The foregoing description discloses only the preferred embodiments of the invention, and modifications of the above disclosed methods which fall within the scope of the invention will be readily apparent to those of ordinary skill in the art. Accordingly, while the present invention has been disclosed in connection with the preferred embodiments thereof, it should be understood that other embodiments may fall within the spirit and scope of the invention as defined by the following claims.

Claims

1. A test control device adapted to:

couple to an electronic device that is adapted to be partitioned into segments by using clock gating or signal gating; and

control the electronic device to identify one of the segments that is a source of a failure by selectively disabling at least one of the segments.
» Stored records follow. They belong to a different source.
/-! ## Start-up and the resets -/

theorem becomeReady_keeps (r : StartResult) (pages : Option Nat) : Keeps s (s.becomeReady r pages) :=
  (notify_keeps _ _).after (.setStartUp s _)

theorem startFromImage_keeps {s : State} {i : Image} (hi : s.store.image = some i) (altered : Option (BitVec 32)) :
    Keeps s (s.startFromImage i altered) :=
  .ite (fun _ => (becomeReady_keeps _ _ _).after ((summed_keeps s _).trans (loadImage_keeps (mem_images_of_image hi))))
    fun _ => (becomeReady_keeps _ _ _).after (summed_keeps s _)

theorem completeStartUp_keeps (altered : Option (BitVec 32)) : Keeps s (s.completeStartUp altered) := by
  refine .ite (fun _ => ?_) fun _ => .refl s
  split
  · exact becomeReady_keeps s _ _
  · exact becomeReady_keeps s _ _
  · next hi => exact startFromImage_keeps hi altered
  · exact becomeReady_keeps s _ _

/-- The reset values meet every invariant, whatever store the part had, once its images do. -/
theorem powerOnReset_keeps (d : Bool) : Keeps s (s.powerOnReset d) where
  pending := rfl
  notices := fun _ => Nat.zero_le _
  beat := fun _ => ⟨Nat.zero_le 4, fun _ h => absurd h List.not_mem_nil, show 200000 ≤ 500000 by decide,
    show 500000 ≤ 2000000 by decide, Nat.zero_le 1⟩
  levels := fun _ => ⟨Nat.zero_le _, Nat.zero_le _⟩
  douse := fun _ => id
  lines := fun bounded =>
    ⟨fun _ => ⟨Nat.zero_le _, Nat.zero_le _, show 1 ≤ 4 by decide⟩, fun i hi => bounded.2 i (images_idle hi)⟩
  stack := fun _ => ⟨List.nodup_nil, fun _ => iff_of_false List.not_mem_nil fun taken => taken rfl⟩
  homing := fun _ => ⟨Nat.zero_le 4, show 1 ≤ 4 by decide, show 4 ≤ 16 by decide⟩
  motion := fun bounded => (motionBounded_iff _).mpr
    ⟨fun _ _ hq => Option.noConfusion rfl (heq_of_eq hq), fun i hi => bounded.2.2 i (images_idle hi)⟩

theorem resetLine_keeps (l : Nat) : Keeps s (s.resetLine l) :=
  (abortEntries_keeps _ _).after (setLine_keeps_of_le (Nat.zero_le _) (Nat.zero_le _) rfl)

theorem resetDecision_keeps (before : State) (l : Nat) : Keeps s (State.resetDecision before s l) :=
  .ite (fun _ => decideTurn_keeps s l) fun _ => .refl s

theorem resetInputs_keeps : Keeps s s.resetInputs :=
  (Keeps.foldl clearFlag_keeps triggerIds s).trans
    (.setInputs _ (fun ⟨_, _, low, high, few⟩ => ⟨Nat.zero_le _, fun _ h => absurd h List.not_mem_nil, low, high, few⟩)
      fun _ => Nat.zero_le _)

theorem rigReset_keeps : Keeps s s.rigReset := by
  have owners : Keeps s (s.clearNotices.clearLayers.resetMerge.resetGenerators.resetInputs.withZoneWrite false) :=
    (withZoneWrite_keeps _ _).after ((resetInputs_keeps _).after ((resetGenerators_keeps _).after ((resetMerge_keeps _).after
      ((clearLayers_keeps _).after (clearNotices_keeps s)))))
  exact (Keeps.foldl (fun u l => resetDecision_keeps u s l) _ _).after ((resetSupervision_keeps _).after
    ((Keeps.foldl resetLine_keeps _ _).after owners))

theorem ownRigReset_keeps : OwnerKeeps ownRigReset := fun _ s => rigReset_keeps s

/-! ## Reads -/

/-- A read answers and leaves the state as it is, whatever it checks. -/
theorem ownReads_keep : OwnerKeeps ownIdentify ∧ OwnerKeeps ownReadRig ∧ (∀ h, OwnerKeeps (ownReadHead h))
    ∧ (∀ n start, OwnerKeeps (ownReadList n start)) ∧ (∀ l, OwnerKeeps (ownReadLayer l)) ∧ (∀ z, OwnerKeeps (ownReadZone z))
    ∧ (∀ n, OwnerKeeps (ownReadTrigger n)) ∧ ∀ l, OwnerKeeps (ownReadLine l) :=
  ⟨fun _ s => .refl s, fun _ s => .refl s, fun _ _ s => .answer (fun _ => .refl s) fun _ => .refl s,
    fun _ _ _ s => .answer (fun _ => .refl s) fun _ => .refl s, fun _ _ s => .answer (fun _ => .refl s) fun _ => .refl s,
    fun _ _ s => .answer (fun _ => .refl s) fun _ => .refl s, fun _ _ s => .answer (fun _ => .refl s) fun _ => .refl s,
    fun _ _ s => .answer (fun _ => .refl s) fun _ => .refl s⟩

theorem ownReadCue_keeps (n : Nat) (number : BitVec 16) (h : Nat) : OwnerKeeps (ownReadCue n number h) := by
  intro _ s
  refine .answer (fun _ => .refl s) fun _ => ?_
  split
  · exact .refl s
  · exact .refl s

/-! ## Request frames -/

theorem blinkOwner_keeps (b : List Byte) : OwnerKeeps (blinkOwner b) := by
  unfold blinkOwner
  split
  · exact ownSetBlinkGenerator_keeps _ _ _
  · exact ownSetBlinkAssignment_keeps _ _ _
  · exact fun _ s => .refl s

/-- A request kind whose every body that fits is handed to an owner that keeps what every command keeps. -/
def KindRow.Keeps (r : KindRow) : Prop := ∀ body own, r.parse body = some own → OwnerKeeps own

theorem fixedKind_keeps (code : Byte) (len : Nat) {own : List Byte → Owner} (h : ∀ b, OwnerKeeps (own b)) :
    (fixedKind code len own).Keeps := by
  intro body o e
  simp only [fixedKind] at e
  split at e
  · cases e; exact h body
  · cases e

theorem linkKinds_keep : ∀ r ∈ linkKinds, r.Keeps := by
  obtain ⟨identify, rig, head, _⟩ := ownReads_keep
  have personality : KindRow.Keeps ⟨0x10#8, parsePersonality⟩ := by
    intro body own e
    simp only [parsePersonality] at e
    split at e
    · cases e; exact ownDefinePersonality_keeps _
    · cases e
  simp only [linkKinds, List.forall_mem_cons]
  exact ⟨fixedKind_keeps _ _ fun _ => identify, fixedKind_keeps _ _ fun _ => rig, fixedKind_keeps _ _ fun _ => head _,
    fixedKind_keeps _ _ fun _ => ownRigReset_keeps, fixedKind_keeps _ _ fun _ => ownSave_keeps,
    fixedKind_keeps _ _ fun _ => ownLoad_keeps, personality, fixedKind_keeps _ _ fun _ => ownPatchHead_keeps _ _ _ _,
    fixedKind_keeps _ _ fun _ => ownUnpatchHead_keeps _, fixedKind_keeps _ _ fun _ => ownSetHead_keeps _,
    fixedKind_keeps _ _ fun _ => ownSetHeadLimits_keeps _ _ _, fixedKind_keeps _ _ fun _ => ownDefineGroup_keeps _ _, by simp⟩

theorem cueKinds_keep : ∀ r ∈ cueKinds, r.Keeps := by
  obtain ⟨_, _, _, list, _⟩ := ownReads_keep
  have store : KindRow.Keeps ⟨0x22#8, parseStoreCue⟩ := by
    intro body own e
    simp only [parseStoreCue] at e
    split at e
    · cases e
    · obtain ⟨r, _, rfl⟩ := Option.map_eq_some_iff.mp e; exact ownStoreCue_keeps _
  have append : KindRow.Keeps ⟨0x23#8, parseAppend⟩ := by
    intro body own e
    simp only [parseAppend] at e
    split at e
    · cases e
    · obtain ⟨r, _, rfl⟩ := Option.map_eq_some_iff.mp e; exact ownAppendEntries_keeps _ _ _ _
  simp only [cueKinds, List.forall_mem_cons]
  exact ⟨fixedKind_keeps _ _ fun _ => ownCreateList_keeps _, fixedKind_keeps _ _ fun _ => ownSetListLock_keeps _ _, store,
    append, fixedKind_keeps _ _ fun _ => ownDeleteCue_keeps _ _, fixedKind_keeps _ _ fun _ => ownDeleteList_keeps _,
    fixedKind_keeps _ _ fun _ => list _ _, fixedKind_keeps _ _ fun _ => ownReadCue_keeps _ _ _, by simp⟩

theorem layerKinds_keep : ∀ r ∈ layerKinds, r.Keeps := by
  obtain ⟨_, _, _, _, layer, _⟩ := ownReads_keep
  simp only [layerKinds, List.forall_mem_cons]
  exact ⟨fixedKind_keeps _ _ fun _ => ownGo_keeps _, fixedKind_keeps _ _ fun _ => ownGoto_keeps _ _,
    fixedKind_keeps _ _ fun _ => ownPause_keeps _, fixedKind_keeps _ _ fun _ => ownResume_keeps _,
    fixedKind_keeps _ _ fun _ => ownRelease_keeps _, fixedKind_keeps _ _ fun _ => ownKill_keeps _,
    fixedKind_keeps _ _ fun _ => ownLayerSetting_keeps _ _ _, fixedKind_keeps _ _ fun _ => ownLayerSetting_keeps _ _ _,
    fixedKind_keeps _ _ fun _ => ownIntensityMode_keeps _ _, fixedKind_keeps _ _ fun _ => ownLayerSetting_keeps _ _ _,
    fixedKind_keeps _ _ fun _ => ownLayerSetting_keeps _ _ _, fixedKind_keeps _ _ fun _ => ownLayerMode_keeps _ _,
    fixedKind_keeps _ _ fun _ => ownAssignList_keeps _ _, fixedKind_keeps _ _ fun _ => layer _, by simp⟩

theorem rigKinds_keep : ∀ r ∈ rigKinds, r.Keeps := by
  obtain ⟨_, _, _, _, _, zone, _⟩ := ownReads_keep
  simp only [rigKinds, List.forall_mem_cons]
  exact ⟨fixedKind_keeps _ _ fun _ => ownSetMask_keeps _, fixedKind_keeps _ _ fun _ => ownMode_keeps _,
    fixedKind_keeps _ _ fun _ => ownMode_keeps _, fixedKind_keeps _ _ fun _ => ownMode_keeps _,
    fixedKind_keeps _ _ fun _ => ownClearDouse_keeps, fixedKind_keeps _ _ fun _ => ownEnableZoneWrite_keeps,
    fixedKind_keeps _ _ fun _ => ownSetZone_keeps _, fixedKind_keeps _ _ fun _ => ownClearZone_keeps _,
    fixedKind_keeps _ _ fun _ => zone _, fixedKind_keeps _ _ fun _ => blinkOwner_keeps _, by simp⟩

theorem inputKinds_keep : ∀ r ∈ inputKinds, r.Keeps := by
  obtain ⟨_, _, _, _, _, _, trigger, line⟩ := ownReads_keep
  simp only [inputKinds, List.forall_mem_cons]
  exact ⟨fixedKind_keeps _ _ fun _ => ownSetTempo_keeps _, fixedKind_keeps _ _ fun _ => ownSetBeatSource_keeps _,
    fixedKind_keeps _ _ fun _ => ownSetTrigger_keeps _ _ _, fixedKind_keeps _ _ fun _ => ownSetTriggerFloor_keeps _,
    fixedKind_keeps _ _ fun _ => ownClearTrigger_keeps _, fixedKind_keeps _ _ fun _ => trigger _,
    fixedKind_keeps _ _ fun _ => ownConfigureLine_keeps _, fixedKind_keeps _ _ fun _ => ownQueryHead_keeps _ _,
    fixedKind_keeps _ _ fun _ => line _, fixedKind_keeps _ _ fun _ => ownRehomeHead_keeps _,
    fixedKind_keeps _ _ fun _ => ownClearCondition_keeps _, fixedKind_keeps _ _ fun _ => ownSetAudit_keeps _, by simp⟩

theorem requestKinds_keep : ∀ r ∈ requestKinds, r.Keeps := by
  simp only [requestKinds, List.forall_mem_append]
  exact ⟨⟨⟨⟨linkKinds_keep, cueKinds_keep⟩, layerKinds_keep⟩, rigKinds_keep⟩, inputKinds_keep⟩

theorem handleFrame_keeps (kind tag : Byte) (body : List Byte) : Keeps s (s.handleFrame kind tag body) := by
  refine .ite (fun _ => .refl s) fun _ => ?_
  split
  · exact enqueueReply_keeps s _
  · next r found =>
    split
    · exact enqueueReply_keeps s _
    · next own parsed => exact handle_keeps s (requestKinds_keep r (List.mem_of_find?_eq_some found) body own parsed) _ _ _

theorem linkByte_keeps (b : Byte) : Keeps s (s.linkByte b) := by
  unfold State.linkByte
  split
  · exact .ite (fun _ => withAssembler_keeps s _) fun _ => .refl s
  · split
    · exact withAssembler_keeps s _
    · exact withAssembler_keeps s _
    · exact (handleFrame_keeps _ _ _ _).after (withAssembler_keeps s _)

theorem discardFrame_keeps (cause : FrameFault) : Keeps s (s.discardFrame cause) := by
  cases cause <;> exact withAssembler_keeps s _

theorem endTransmit_keeps : Keeps s s.endTransmit := .setLink _ id

end Sys2Proof.Machine
end

section
/-! SUPPORT. Every command is carried out whole and keeps the waiting commands and the invariants; the obligations that say so. -/

namespace Sys2Proof.Machine

open Sys2Proof

variable (s : State)

theorem request_carried {own : Owner} (h : OwnerKeeps own) (t : Nat) (tag kind : Byte) :
    ∃ u, request t tag kind own s = .next u ∧ Keeps s u :=
  ⟨_, rfl, command_keeps s (fun u => handle_keeps u h tag kind false) t⟩

theorem command_carried {f : State → State} (h : ∀ u, Keeps u (f u)) (t : Nat) : ∃ u, command t f s = .next u ∧ Keeps s u :=
  ⟨_, rfl, command_keeps s h t⟩
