-- ==== Sys2Proof/Machine/RegMap.lean ====
section
/-! DEFINITION. The register map of the chip, taken row by row from the register tables of spec/ (R34 and the
register map of every chapter): for each block its base, stride and instances, and for each register its offset,
its fields, their access codes and their reset values. -/

namespace Sys2Proof.Machine

/-- The access codes of *Scope and conventions* (R40). -/
inductive Acc where
  | rw | ro | rs | wo | w1c | rwd | rwl
  deriving DecidableEq, Repr

/-- The reset value of a field: a number, or a rule the table states in words. -/
inductive Rst where
  /-- The number the table gives. -/
  | val (n : Nat)
  /-- The table index of the register times the number (CHN.ENT[i].HANDLE, MICA.LAY[l].Z). -/
  | idxMul (n : Nat)
  /-- CNV.MATC: 0x1000 at k = 0, 4 and 8, and 0 elsewhere. -/
  | matDiag
  /-- FLT.SRC[i].SEV: the default severity of source i (R491). -/
  | srcSev
  /-- FLT.SRC[i].REACT: the default reaction of source i (R491). -/
  | srcReact
  deriving DecidableEq, Repr

/-- One field of a register. -/
structure Fld where
  hi : Nat
  lo : Nat
  acc : Acc
  rst : Rst
  deriving DecidableEq, Repr

/-- One register of a block page: its name, offset, (stride, count) for each index, and its fields.
Bits in no field are reserved: they read zero and discard writes (R5). -/
structure RegDef where
  name : String
  off : Nat
  dims : List (Nat × Nat)
  flds : List Fld
  deriving DecidableEq, Repr

/-- The block types of R34; `drcc` is the common page of DRC. -/
inductive BlkKind where
  | cfg | flt | time | lode | fab | chn | prov | sdi | eth | ipm | aud | aprt | cnv | mica | dec | scan | lane | quad | gbus | twin | drc | drcc | mgt | bmx | sns | key | upd
  deriving DecidableEq, Repr

/-- One block instance: its type and its instance index (0 for a single block). -/
structure Blk where
  kind : BlkKind
  inst : Nat
  deriving DecidableEq, Repr

/-- A named field of a register: its byte address and its highest and lowest bit. -/
structure FRef where
  addr : Nat
  hi : Nat
  lo : Nat
  deriving DecidableEq, Repr

/-- The whole 32-bit word that holds a field. -/
def FRef.word (r : FRef) : FRef := { addr := r.addr, hi := 31, lo := 0 }

/-- The width of a field in bits. -/
def FRef.width (r : FRef) : Nat := r.hi + 1 - r.lo

/-- The base address, the stride and the number of instances of each block type (R34). -/
def BlkKind.layout : BlkKind → Nat × Nat × Nat
  | .cfg => (0x10000000, 0x10000, 1)
  | .flt => (0x11000000, 0x10000, 1)
  | .time => (0x12000000, 0x10000, 1)
  | .lode => (0x13000000, 0x10000, 1)
  | .fab => (0x14000000, 0x100000, 1)
  | .chn => (0x15000000, 0x100000, 1)
  | .prov => (0x16000000, 0x10000, 1)
  | .sdi => (0x18000000, 0x1000, 512)
  | .eth => (0x1A000000, 0x1000, 66)
  | .ipm => (0x1C000000, 0x100000, 1)
  | .aud => (0x1E000000, 0x100000, 1)
  | .aprt => (0x1F000000, 0x1000, 8)
  | .cnv => (0x20000000, 0x1000, 32)
  | .mica => (0x21000000, 0x10000, 8)
  | .dec => (0x21080000, 0x100, 256)
  | .scan => (0x22000000, 0x10000, 1)
  | .lane => (0x24000000, 0x1000, 512)
  | .quad => (0x24200000, 0x1000, 128)
  | .gbus => (0x28000000, 0x10000, 1)
  | .twin => (0x29000000, 0x10000, 1)
  | .drc => (0x2A000000, 0x1000, 32)
  | .drcc => (0x2A020000, 0x10000, 1)
  | .mgt => (0x2B000000, 0x10000, 1)
  | .bmx => (0x2B010000, 0x10000, 1)
  | .sns => (0x2B020000, 0x10000, 1)
  | .key => (0x2B030000, 0x10000, 1)
  | .upd => (0x2B040000, 0x10000, 1)

/-- Every block type, in the order of R34's table. -/
def BlkKind.all : List BlkKind := [.cfg, .flt, .time, .lode, .fab, .chn, .prov, .sdi, .eth, .ipm, .aud, .aprt, .cnv, .mica, .dec, .scan, .lane, .quad, .gbus, .twin, .drc, .drcc, .mgt, .bmx, .sns, .key, .upd]

/-- The base address of a block instance. -/
def Blk.base (b : Blk) : Nat := b.kind.layout.1 + b.kind.layout.2.1 * b.inst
2. A computer system chip comprising:

a test control device adapted to:

couple to an electronic device to be tested;

partition the electronic device into a plurality of segments by using clock gating or signal gating; and

control the electronic device to identify one of the plurality of segments that is a source of a failure by selectively disabling at least one of the plurality of segments.

3. The computer system chip of claim 2 wherein the test control device is adapted to partition the electronic device into the plurality of segments by using clock gating.

4. The computer system chip of claim 2 wherein the test control device is adapted to partition the electronic device into the plurality of segments by using signal gating.

5. A testing arrangement comprising:

a test control device adapted to:

control the electronic device to identify one of the segments that is a source of a failure by selectively disabling at least one of the segments; and

a computer adapted to employ the test control device to:

partition the electronic device into segments by using clock gating or signal gating; and

identify one of the segments that is a source of a failure by selectively disabling at least one of the segments.